Anxiety Of Family/Other Enablers
Considering that Dorothy has scoliosis and disintegrating joint disease and very well could end up paralyzed if she were to fall -- like, say, after tripping on a jar of peanuts or something -- I feel like Kristy could behave a little more urgency. However, when cleanup starts and Dorothy starts crying again about mistakes she made in Kristy's childhood (something that also happened at the pre-cleanup walk-through), it seems like stuff may have gone on that isn't being spelled out for us -- and what IS being spelled out is...not spelled correctly.
Anyway, Kristy keeps saying (with increasing weariness) that she's forgiven Dorothy for whatever happened, but maybe lingering resentment is what's dampening her determination to secure Dorothy's environment.
Taquesha, one of Doris's daughters, has Doris's safety so much on her mind that she's been having nightmares about Doris being killed in her hoard -- as has Doris herself. But that's not all....
Inciting Incident
Not long after she and Taquesha compared notes on their bad dreams, Doris did get sick (exactly how is not specified). After crawling down the stairs, she made it to the front door and called out to a neighbour, who extricated her from the house and brought her to the hospital. When she got out, her daughters refused to let her move back into the house, so Doris's ex-boyfriend Julius has taken her in, temporarily.
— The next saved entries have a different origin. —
/-- A part of a held row of a remote command performs (R250, R251, R253): its messages are sent; elements on the package are added there. With PV each
PUT first tests the captured `PMT`; once one has stopped the command, CODE 1 carries reason 0 (R411). -/
def sendRow (s : State) (core : Nat) (h : Held) (kind cmd row : Nat) (pv : Bool) (pmt : Word) (count dur : Nat) (data : List Byte) : State :=
  let e := s.seenObj h.cap.obj 0
  let o := h.cap.base + h.off
  let parts := splitSpan (data.length + 1) o data.length
  parts.foldl (fun s p =>
    let stop := (s.tracked.find? fun t => t.core == core && t.cmd == cmd).any (·.stopped)
    if stop then s
    else if pv && (bits pmt 0 16 == 0 || decide (1024 * bits pmt 16 48 ≤ s.time)) then
      s.track core cmd fun t => { t with code := 1, reason := 0, stopped := true }
    else if onPackage s h.cap.obj p.1 then
      -- the elements of an addition, and the writes to a page that has come onto the package since the issue
      let part := (data.drop (p.1 - o)).take p.2
      landFor (if kind = 0 then performBytes s h.cap.obj 0 (atOffsets p.1 part)
        else if kind = 3 then grantPermits s h.cap.obj p.1 count dur
        else addElems (11, kind == 2) h.cap.obj p.1 part s) h.fold p.2
    else
      let tgt := remoteTarget e (pageFor s h.cap.obj e (p.1 / e.page * e.page) 0) p.1
      let m : Message :=
        { seq := 0, kind := kind, obj := e.robj, off := tgt.2, gen := e.rgen, right := if kind = 0 then rightW else rightA, len := (if kind = 3 then count else p.2),
          data := (if kind = 3 then toBytes 4 dur else (data.drop (p.1 - o)).take p.2), core := core, cmd := cmd, row := row, col := p.1 - o, sent := 0 }
      (sendMessage s tgt.1 m).track core cmd fun t => t.expect row 1) s

/-- `spawn` performs (R318). -/
def performSpawn (s : State) (c : Ctx) (h : Held) (pid : Nat) : State :=
  let d := s.pasture pid
  let s := fillSpan (touch s h.cap.obj (h.cap.base + h.off) 64 0) h.cap.obj (h.cap.base + h.off) 64 0
  let r : Rec := BitVec.ofNat 512 (ofBytes (locBytes s h.cap.obj (h.cap.base + h.off) 64 0))
  -- WAIT, PINF, SRV and the reserved fields of CTL and PLACE become zero
  let r := setBits (setBits r 192 64 0) 257 2 0
  let r := setBits (setBits (setBits r 259 5 0) 267 5 0) 300 4 0
  let r := Rec.sealed (setBits (setBits r 272 16 c.paddock) 288 12 pid)
  let s := performBytes s (ringObj d) 0 (atOffsets (ringSlot d (tailOf d)) (toBytes 64 r.toNat))
  let s := s.hubWrite (s.pastureAddr pid + 16) 8 (tailOf d + 1)
  let s := setResv s pid (resv d - 1)
  s.seeTail pid

/-- `wakew` performs (R324): the oldest records whose watches name a word in the same aligned 8-byte block wake with CAUSE 3. -/
def performWake (s : State) (obj off n : Nat) : State :=
  let hit := s.waiting.filter fun w => match w.on with
    | .word _ _ _ _ o x _ _ => o == obj && x / 8 == off / 8
    | _ => false
  wakeRecords s ((if n = 0 then hit else hit.take n).map fun w => (w, 3, none))

/-- `fold.arrive` performs (R326). -/
def performArrive (s : State) (core : Nat) (i fid : Nat) : Except Stop State :=
  match s.ctxOf core with
  | none => .ok s
  | some c =>
    let f := s.fold fid
    if (c.farm.getLsbD i && c.farm.getLsbD (4 + i) == f.phase) || f.arrived == f.members then
      .error (.fatal { kind := kFold, reason := 0, addr := none, arg := 0, commit := true })
    else
      let s := s.setFold fid (setBits f 64 16 (f.arrived + 1))
      let farm := (c.farm ||| ((1 : BitVec 8) <<< i)) &&& ~~~((1 : BitVec 8) <<< (4 + i)) ||| ((BitVec.ofNat 8 (b2n f.phase)) <<< (4 + i))
      .ok (settleFold (s.setCtx core { c with farm := farm }) fid)

/-- Whether a message is a write or an add that a core's context has sent, of some classes: a GET's message (kind 4) writes nothing, and those of a context
that has ended are nobody's (R79). -/
def sentBy (s : State) (core : Nat) (x : Ctx) (p : Nat → Bool) (m : Message) : Bool :=
  m.core == core && m.kind != 4
    && ((s.tracked.find? fun t => t.core == core && t.cmd == m.cmd).any fun t => t.owner == (x.record.frameObj, x.record.frameOff) && p t.cls)
/-- Whether a write or add of some classes that a core's context has sent is still unacknowledged (R223, R272). -/
def awaitsAckOf (s : State) (core : Nat) (p : Nat → Bool) : Bool :=
  (s.ctxOf core).any fun x => s.conns.any fun c => c.2.unacked.any (sentBy s core x p)
/-- Whether a write or add that a core's context has sent is still unacknowledged (R223). -/
def awaitsAck (s : State) (core : Nat) : Bool := awaitsAckOf s core fun _ => true

/-- Stages a part of a group drain in its quad (R254). A part that disagrees with the first one, a core's second part under an open
GID, or one that comes more than 100 µs after the first, ends the whole GID with status 3. -/
def stagePart (s : State) (core : Nat) (h : Held) (d : List (Nat × Byte)) (gid cmd cls pitch : Nat) : State :=
  let q := quadOf core
  let ps := sget [] s.parts q
  let mine : GroupPart := ⟨core, gid, cmd, d, s.time, h.cap, h.off, cls, pitch, h.fold, false⟩
  let openHere := ps.filter fun p => p.gid == gid && !p.closed
  let clash := match openHere with
    | [] => false
    | p :: _ => p.cap.obj != h.cap.obj || p.off != h.off || p.pitch != pitch || p.cls != cls || openHere.any (·.core == core) || decide (p.since + 100000 < s.time)
  let ps := ps ++ [mine]
  if clash then
    let bad := ps.filter fun p => p.gid == gid && !p.closed
    let s := { s with parts := sput [] s.parts q (ps.map fun p => if p.gid = gid then { p with closed := true } else p) }
    bad.foldl (fun s p => s.track p.core p.cmd fun t => { t with code := 3 }) s
  else { s with parts := sput [] s.parts q ps }

/-- The part of a core's command in its quad's group buffer. -/
def partOf (s : State) (core cmd : Nat) : Option GroupPart := (sget [] s.parts (quadOf core)).find? fun p => p.core == core && p.cmd == cmd

/-- Whether a held write is a part of a row of a remote command. -/
def Held.ofRow (h : Held) (cmd row : Nat) : Bool := match h.op with
  | .remote _ c r _ _ _ _ _ => c == cmd && r == row
  | _ => false

/-- A part of a held row of a remote command performs; with the last one the row counts as sent. -/
def performRow (s : State) (core : Nat) (h : Held) (kind cmd row : Nat) (pv : Bool) (pmt : Word) (count dur : Nat) (d : List Byte) (last : Bool) : State :=
  let s := sendRow s core h kind cmd row pv pmt count dur d
  if last then settleTracked (s.track core cmd fun t => { t.rowDone row with unsent := t.unsent - 1 }) core cmd else s

/-- Whether the connections of a held row may take its messages (R283): none may hold more than 4,096 unacknowledged ones. -/
def roomToSend (s : State) (h : Held) (n : Nat) : Bool :=
  let e := s.seenObj h.cap.obj 0
  let o := h.cap.base + h.off
  let l := ((splitSpan (n + 1) o n).filter fun p => !isLocal h.cap.obj && (pageFor s h.cap.obj e (p.1 / e.page * e.page) 0).tier == 2).map
    fun p => (remoteTarget e (pageFor s h.cap.obj e (p.1 / e.page * e.page) 0) p.1).1
  l.all fun cn => decide ((s.conn cn).unacked.length + l.count cn ≤ sendLimit)

/-- The single-copy atomic units of some bytes (Table 15.2): the aligned blocks of 16 bytes that they lie in, or pieces of a size, or all. -/
def unitsOf (unit : Nat) (d : List (Nat × Byte)) : List (List (Nat × Byte)) :=
  if unit = 0 then [d]
  else if unit = 16 then ((d.map fun x => x.1 / 16).eraseDups).map fun b => d.filter fun x => x.1 / 16 == b
  else chunks ((d.length + unit - 1) / unit) unit d

/-- The parts of a row of a remote command from an offset, which perform one by one: a message each; on the package the elements of an addition, or the units
of a write (Table 15.2). With their offsets. -/
def rowParts (s : State) (h : Held) (kind : Nat) (d : List Byte) : List (Nat × List Byte) :=
  let o := h.cap.base + h.off
  if kind = 3 then [(o, d)] else
  (splitSpan (d.length + 1) o d.length).flatMap fun p =>
    let part := atOffsets p.1 ((d.drop (p.1 - o)).take p.2)
    let us := if !onPackage s h.cap.obj p.1 then [part] else unitsOf (if kind = 0 then h.unit else 4) part
    us.map fun u => ((u.head?.map (·.1)).getD p.1, u.map (·.2))

/-- The units of a held write, each of which performs as an event of its own (R269). -/
def Held.pieces (s : State) (h : Held) : List Held := match h.op with
  | .bytes d => (unitsOf h.unit d).map fun u => { h with op := .bytes u }
  | .other o d => (unitsOf h.unit d).map fun u => { h with op := .other o u }
  | .elems r d => d.map fun x => { h with op := .elems r [x] }
  | .remote kind cmd row pv pmt count dur d => (rowParts s h kind d).map fun u =>
    { h with off := u.1 - h.cap.base, len := u.2.length, op := .remote kind cmd row pv pmt count dur u.2 }
  | _ => [h]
In David and Dorothy's case, the factor that has led everyone to undertake a cleanup after years of accumulation is Dorothy's deteriorating health. It's now advisable for her to use a walker or scooter, and that's not possible in the house in its current state.
Assigned Experts
David and Dorothy's house must really be in A STATE, because they get the dream team of therapist Robin Zasio and extreme cleaning expert Matt Paxton. This is Dr. Zasio's first appearance on the show this season, and I am happy to be reunited with her exasperated interventions and blonde, blonde hair. Doris works with Dr. Melva Green and cleaning expert Cory Chalmers, so...kind of a mixed bag over there.
Success Of Cleanup
David basically says they can bring a bulldozer into the house and he'll be fine with it, but Dorothy yaws between tearful gratitude for the help she's going to get, bitter stubbornness (she actually talks Paxton into letting her keep a squashed rat he finds near the one cleared chair she can actually sit in on the grounds that she intends to use it in an art project), and maudlin expressions of how unworthy she is of this attention and assistance. But then Dr. Zasio gets Dorothy to open up, and she admits that her stepfather tried to molest her when she was ten, and that she blames herself, after having had that experience, from not safeguarding Kristy better when she was a child. After that, she starts participating, and the mission is so thoroughly accomplished that Paxton even brings in experts to make the home disability-compliant for her. Dorothy is giddy. And the house actually looks great.
I might not live there, knowing what I know, but I would happily come for a brief visit in non-favourite clothes.
Doris's goes less well. She's so mean to all her daughters, and to Julius, and has let the house get into a much worse state of structural disrepair: there are holes in the walls and floors and the toilet you saw above is so badly broken that there's nothing to do but remove it (and, I assume, pray). But since none of her daughters is trying to have her move in with them, and Julius was only supposed to be a stopgap solution, Chalmers gets the house to a state of marginal livability. I guess they just put that table back over the floor hole Doris had it covering when the cleanup began.
Epilogue
0-39: Noticeable Stack Of Mail
41-79: Upsetting Amount Of Old Periodicals
80-119: Invisible Flooring
120+: Detectable Feces
Final Score: 122
This episode is as hard to dispose of as: a dried-out rodent who never got to fulfill its creative aspirations.